A coupled flow, geomechanical and heat transfer model for the potential
injection zone and surrounding formations has been developed. All the modeling
focuses on a single well performance and considers induced fracturing for both
isothermal and thermal injection conditions. The induced thermal effects of CO2
injection on stresses, displacements, fracture pressure and propagation are
investigated. Possibility of shear failure in the caprock resulting from heat
transfer between reservoir and the overburden layers is also examined.
Displacements will be smaller for the thermal model compared to isothermal
model. In the thermal case, the total minimum stress at the wellbore decreases
with time and falls below the injection pressure quite early during injection.
Therefore, fracturing occurs at considerably lower pressure for the thermal
model. The coupled thermal and dynamic fracture model shows that thermal
effects of injection could increase the speed of fracture propagation in the
storage layer depending on the injection rate. These phenomena are dependent
primarily on the difference between the injection and reservoir
temperature.
An optimization algorithm for injection temperature is discussed based on
limiting the maximum fracture length and minimizing the risk of leakage from
thermal effects of CO2 storage while improving the injection capacity.
Incorporation of thermal effects in modeling of CO2 injection is significant
for understanding the dynamics of induced fracturing in storage operations.
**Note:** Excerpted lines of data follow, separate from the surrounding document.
-- ==== Sys2Proof/Proofs/Polynomial.lean ====
section
/-! PROOFS. The steps of `VPOLY` (R98) as operations on finite bits, each rounded to nearest even. -/

namespace Sys2Proof.Machine

/-! ### Numbers of a coefficient table -/

theorem leNat_lt (l : List Byte) : leNat l < 256 ^ l.length := by
  induction l with
  | nil => exact Nat.one_pos
  | cons b l ih =>
    have := b.isLt
    rw [leNat, List.length_cons, pow_succ]
    omega

theorem CoefTable.num_lt (t : CoefTable) (off n : ℕ) : t.num off n < 256 ^ n := by
  have h := leNat_lt (Tab.read t off n)
  rwa [Tab.read, List.length_map, List.length_range] at h

/-! ### Numbers that a format holds -/

/-- A number of no more digits than a format has is its own rounding. -/
theorem Fmt.Rounded.exact {f : Fmt} {mode : BitVec 3} {x : ℝ} {r : ℕ × Flags} (h : f.Rounded mode x r) (hm : mode.toNat < 5) {k : ℕ} {g : ℤ}
    (hx : |x| = k * 2 ^ g) (hk : k < 2 ^ (f.mb + 1)) (hg : f.qmin ≤ g) (htop : |x| < 2 ^ (2 ^ (f.eb - 1) : ℕ)) :
    f.IsFinite r.1 ∧ (f.IsNeg r.1 ↔ x < 0) ∧ |f.value r.1| = |x| := by
  obtain ⟨q, n, _, hlow, -, hn, -, hfin, -⟩ := h
  have hleast : 2 - 2 ^ (f.eb - 1) - f.mb = f.qmin := by rw [f.qmin_eq]; push_cast; ring
  rw [hleast] at hn hfin
  have hq : q ≤ g := by
    have hlt : (2 : ℝ) ^ f.mb * 2 ^ q < 2 ^ f.mb * 2 ^ (g + 1) := by
      calc (2 : ℝ) ^ f.mb * 2 ^ q ≤ k * 2 ^ g := hlow.trans_eq hx
        _ < 2 ^ (f.mb + 1) * 2 ^ g := mul_lt_mul_of_pos_right (by exact_mod_cast hk) (by positivity)
        _ = 2 ^ f.mb * 2 ^ (g + 1) := by rw [zpow_add_one₀ two_ne_zero, pow_succ]; ring
    have := (zpow_lt_zpow_iff_right₀ one_lt_two).mp (lt_of_mul_lt_mul_left hlt (by positivity))
    omega
  obtain ⟨-, hwhole⟩ := roundTo_of_le mode false (m := k) (sticky := false) (max_le hq hg)
  rw [← hx] at hwhole
  rw [← hwhole] at hn
  have hv : (n : ℝ) * 2 ^ max q f.qmin = |x| := by rw [hn.eq_of_whole hm, hwhole, div_mul_cancel₀ _ (by positivity)]
  obtain ⟨h1, h2, h3, -⟩ := hfin (hv ▸ htop)
  exact ⟨h1, h2, h3.trans hv⟩

/-- A whole number of 24 bits or fewer is exact in binary32. -/
theorem ofInt_exact {n : ℕ} (hn : n < 2 ^ 24) : Fmt.fp32.IsFinite (Fmt.fp32.ofInt 0 n).1 ∧ Fmt.fp32.sign (Fmt.fp32.ofInt 0 n).1 = false
    ∧ Fmt.fp32.value (Fmt.fp32.ofInt 0 n).1 = n := by
  rcases Nat.eq_zero_or_pos n with rfl | h0
  · have hm : Fmt.fp32.mant (Fmt.fp32.ofInt 0 0).1 = 0 := by decide
    exact ⟨⟨by decide, by decide⟩, by decide, ((Fmt.fp32.mant_eq_zero _).mp hm).trans Nat.cast_zero.symm⟩
  · have hn0 : (0 : ℝ) < n := by exact_mod_cast h0
    have hgives := Fmt.ofInt_gives (mode := 0) Fmt.fp32_proper (by decide) n
    rw [Int.cast_natCast] at hgives
    have habs : |(n : ℝ)| = n * 2 ^ (0 : ℤ) := by rw [abs_of_pos hn0, zpow_zero, mul_one]
    have htop : |(n : ℝ)| < 2 ^ (2 ^ (Fmt.fp32.eb - 1) : ℕ) := by
      rw [abs_of_pos hn0]
      exact_mod_cast hn.trans_le (Nat.pow_le_pow_right Nat.two_pos (by decide))
    obtain ⟨hfin, hneg, hval⟩ := (hgives.1 hn0.ne').exact (by decide) habs hn (by decide) htop
    have hsign : Fmt.fp32.sign (Fmt.fp32.ofInt 0 n).1 = false := by
      rw [← Bool.not_eq_true, ← Fmt.isNeg_iff, hneg, not_lt]
      exact hn0.le
    refine ⟨hfin, hsign, ?_⟩
    rw [← abs_of_pos hn0, ← hval, Fmt.abs_value, Fmt.value_eq, hsign]
    simp [Num.value]

/-! ### The steps of R98 -/

section
variable {x0 w : ℕ}

/-- The start of a segment (R98): its number as an operand in binary32 gives the same fused step. -/
theorem polyPoint_fst (hx0 : Fmt.fp32.IsFinite x0) (hw : Fmt.fp32.IsFinite w) {n : ℕ} (hn : n < 2 ^ 24) :
    (polyPoint x0 w n).1 = (Fmt.fp32.ffma 0 false false (Fmt.fp32.ofInt 0 n).1 w x0).1 := by
  obtain ⟨hfin, hsign, hval⟩ := ofInt_exact hn
  have hint : (Num.fin false n 0).IsFinite := ⟨_, _, _, rfl⟩
  have hcongr := Fmt.pack_add_congr (f := Fmt.fp32) (mode := 0) (by decide) (hint.mul hw.finite) (hfin.finite.mul hw.finite) hx0.finite
    (by rw [hint.mul_minus hw.finite, hfin.finite.mul_minus hw.finite, hfin.minus, hsign, Num.minus])
    (by rw [hint.mul_value hw.finite, hfin.finite.mul_value hw.finite, hfin.value_decode, hval]; simp [Num.value])
  have hfst := congrArg Prod.fst hcongr
  exact hfst

theorem roundInt_floor (f : Fmt) (q : ℕ) : (roundInt 2 (f.sign q) (f.mant q) (f.last q)).1 = ⌊f.value q⌋ := by
  obtain ⟨n, ⟨-, -, hdir, -⟩, hv, -⟩ := f.roundInt_spec q (mode := 2) (by decide)
  obtain ⟨hup, hdown⟩ := hdir rfl
  rw [hv, eq_comm, Int.floor_eq_iff]
  split
  · next hneg =>
    have := hup hneg
    rw [abs_of_neg hneg] at this
    push_cast
    constructor <;> linarith
  · next hpos =>
    have := hdown hpos
    rw [abs_of_nonneg (not_lt.mp hpos)] at this
    exact_mod_cast this

/-- The segment of a finite quotient is its floor within the table. -/
theorem polySeg_eq {q : ℕ} (hq : Fmt.fp32.IsFinite q) (nseg free : ℕ) :
    polySeg q nseg free = (max 0 (min (nseg - 1 : ℤ) ⌊Fmt.fp32.value q⌋)).toNat := by
  rw [polySeg, hq.decode, ← roundInt_floor]
  rfl

/-- The Horner steps, from the highest coefficient down. -/
theorem polyHorner_fst (c : ℕ → ℕ) (u d : ℕ) (p : ℕ × Flags) : (polyHorner c u d p).1 =
    (List.range d).reverse.foldl (fun p j => (Fmt.fp32.ffma 0 false false p u (c j)).1) p.1 := by
  induction d generalizing p with
  | zero => rfl
  | succ d ih =>
    rw [polyHorner, ih, List.range_succ, List.reverse_append, List.reverse_singleton, List.singleton_append, List.foldl_cons]
    rfl

theorem Fmt.IsFinite.lt_iff {f : Fmt} {a b : ℕ} (ha : f.IsFinite a) (hb : f.IsFinite b) :
    Num.lt (f.decode a) (f.decode b) = true ↔ f.value a < f.value b := by
  rw [ha.decode, hb.decode, Num.lt_fin_iff, f.value_eq, f.value_eq]

theorem Fmt.IsFinite.dazBits {f : Fmt} (hf : f.Proper) {b : ℕ} (h : f.IsFinite b) (daz : Bool) : f.IsFinite (f.dazBits daz b) := by
  rw [Fmt.dazBits]
  split
  · simpa [Fmt.joined] using Fmt.isFinite_joined (neg := f.sign b) (Fmt.emax_pos hf) (Nat.two_pow_pos f.mb)
  · exact h

end

/-! ### One element -/

/-- The element of `VPOLY` clamped to the table's range (R98). -/
def CoefTable.clamped (t : CoefTable) (x : ℕ) : ℕ :=
  let f := Fmt.fp32
  let top := (polyPoint (t.num 0 4) (t.num 4 4) (t.num 0x0C 2)).1
  let low := if t.num 0x0F 1 % 2 == 1 && Num.lt (f.decode x) (f.decode (t.num 0 4)) then t.num 0 4 else x
  if t.num 0x0F 1 / 2 % 2 == 1 && Num.lt (f.decode top) (f.decode low) then top else low

theorem Fmt.ftzBits_fst (f : Fmt) (ftz : Bool) (r : ℕ × Flags) :
    (f.ftzBits ftz r).1 = if ftz && f.isSub r.1 then f.zeroBits (f.sign r.1) else r.1 := by
  rw [Fmt.ftzBits, apply_ite Prod.fst]

/-- The value of `polyEval` by its steps: of a number, the segment of the clamped element's quotient, and the Horner steps there. -/
theorem polyEval_fst (t : CoefTable) (daz ftz : Bool) {bits : ℕ} (h : Fmt.fp32.isNan bits = false) : ∃ (free : ℕ) (fl : Flags),
    let f := Fmt.fp32
    let x := t.clamped (f.dazBits daz bits)
    let seg := polySeg (f.fmul 0 (f.fsub 0 x (t.num 0 4)).1 (t.num 8 4)).1 (t.num 0x0C 2) free
    let u := (f.fsub 0 x (polyPoint (t.num 0 4) (t.num 4 4) seg).1).1
    let c := fun j => t.num (0x20 + 32 * seg + 4 * j) 4
    let d := min 7 (t.num 0x0E 1)
    let p := (polyHorner c u d (c d, fl)).1
    (polyEval t daz ftz bits).1 = (f.ftzBits ftz (if f.isNan p then f.canon else p, 0)).1 := by
  apply Exists.intro
  apply Exists.intro
  rw [polyEval, if_neg (by rw [h]; exact Bool.false_ne_true)]
  dsimp only
  rw [Fmt.ftzBits_fst]
  rfl

theorem Fmt.ftzBits_of_number {f : Fmt} {p : ℕ} (h : f.IsFinite p) (ftz : Bool) :
    (f.ftzBits ftz (if f.isNan p then f.canon else p, 0)).1 = (f.ftzBits ftz (p, 0)).1 := by
  rw [h.not_isNan, if_neg Bool.false_ne_true]

end Sys2Proof.Machine
end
Our
work shows that the injection capacity with cold CO2 injection could be
significantly lower than expected, and it may be impractical to avoid induced
fracture development. In risk assessment studies inclusion of the thermal
effects will help prevent the unexpected leakage in storage projects. The
methodology developed will play an important role in process optimization for
maximizing the injection capacity while maintaining the safety of
storage.
Introduction
Ohio River Valley, located adjacent to the Mountaineer power plant in New
Haven, West Virginia, is considered for saline aquifer geological storage of
CO2. This valley is in a relatively stable, intraplate tectonic setting and the
regional stress state is in strike slip to reverse faulting regime with the
maximum stress oriented northeast to east-northeast. (Lucier et al,
2006).
Based on current sequestration pilot projects and enhanced oil recovery
efforts, evidence suggests that geologic sequestration is a technically viable
means to significantly reduce anthropogenic emissions of CO2 (Solomon, 2006;
Preston et al., 2005; Wright, 2007) Once CO2 is injected, the pressure and
temperature of the formation is affected by the mass and heat transfer between
the injected and in place fluid. These changes have geomechanical consequences
on stresses, displacements, fracture pressure and its propagation. Since
injected induced geomechanical effects could lead to formation or reactivation
of fracture network, rock shear failure and fault movements which could
potentially provide pathways for CO2 leakage, geomechanical modeling plays a
very important role in risk assessment of geological storage of CO2.